___ Data excerpts ___

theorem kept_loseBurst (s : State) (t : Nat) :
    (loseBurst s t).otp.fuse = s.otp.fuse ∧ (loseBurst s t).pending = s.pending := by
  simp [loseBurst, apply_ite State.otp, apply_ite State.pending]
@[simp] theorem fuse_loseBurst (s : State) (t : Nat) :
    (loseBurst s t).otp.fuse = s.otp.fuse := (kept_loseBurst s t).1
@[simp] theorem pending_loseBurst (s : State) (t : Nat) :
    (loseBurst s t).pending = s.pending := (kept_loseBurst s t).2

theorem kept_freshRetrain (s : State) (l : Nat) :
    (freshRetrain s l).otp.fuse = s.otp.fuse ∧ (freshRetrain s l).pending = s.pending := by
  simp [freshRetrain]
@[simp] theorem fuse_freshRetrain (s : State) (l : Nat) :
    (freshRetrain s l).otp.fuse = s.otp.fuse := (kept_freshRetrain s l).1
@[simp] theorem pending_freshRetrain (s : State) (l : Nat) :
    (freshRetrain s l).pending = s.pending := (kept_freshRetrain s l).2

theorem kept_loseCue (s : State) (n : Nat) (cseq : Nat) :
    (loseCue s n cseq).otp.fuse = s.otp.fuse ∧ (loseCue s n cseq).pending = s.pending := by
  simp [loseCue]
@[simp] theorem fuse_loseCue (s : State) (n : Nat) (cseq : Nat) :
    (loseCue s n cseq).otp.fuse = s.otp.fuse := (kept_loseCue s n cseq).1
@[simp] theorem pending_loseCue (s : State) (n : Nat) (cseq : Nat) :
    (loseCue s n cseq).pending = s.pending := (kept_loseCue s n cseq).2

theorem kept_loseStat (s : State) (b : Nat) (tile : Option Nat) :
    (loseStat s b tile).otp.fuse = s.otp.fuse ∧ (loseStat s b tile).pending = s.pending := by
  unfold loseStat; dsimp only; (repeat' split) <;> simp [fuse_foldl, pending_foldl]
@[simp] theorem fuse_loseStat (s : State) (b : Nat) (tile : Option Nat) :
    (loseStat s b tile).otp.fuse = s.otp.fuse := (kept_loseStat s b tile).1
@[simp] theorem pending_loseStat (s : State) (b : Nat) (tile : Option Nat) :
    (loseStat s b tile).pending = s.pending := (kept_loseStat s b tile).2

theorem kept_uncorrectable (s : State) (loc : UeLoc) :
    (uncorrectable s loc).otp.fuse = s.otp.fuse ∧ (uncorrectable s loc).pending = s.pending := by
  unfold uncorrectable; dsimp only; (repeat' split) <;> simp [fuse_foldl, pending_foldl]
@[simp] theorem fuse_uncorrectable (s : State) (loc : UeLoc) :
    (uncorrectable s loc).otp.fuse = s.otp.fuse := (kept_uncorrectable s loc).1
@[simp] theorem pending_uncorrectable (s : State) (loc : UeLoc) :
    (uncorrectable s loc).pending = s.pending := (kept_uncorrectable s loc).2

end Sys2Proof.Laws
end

___

> Prompt
Check every line of the records, and copy the ones that hold the word "repeat".

> Exercise answer
  unfold loseStat; dsimp only; (repeat' split) <;> simp [fuse_foldl, pending_foldl]
  unfold uncorrectable; dsimp only; (repeat' split) <;> simp [fuse_foldl, pending_foldl]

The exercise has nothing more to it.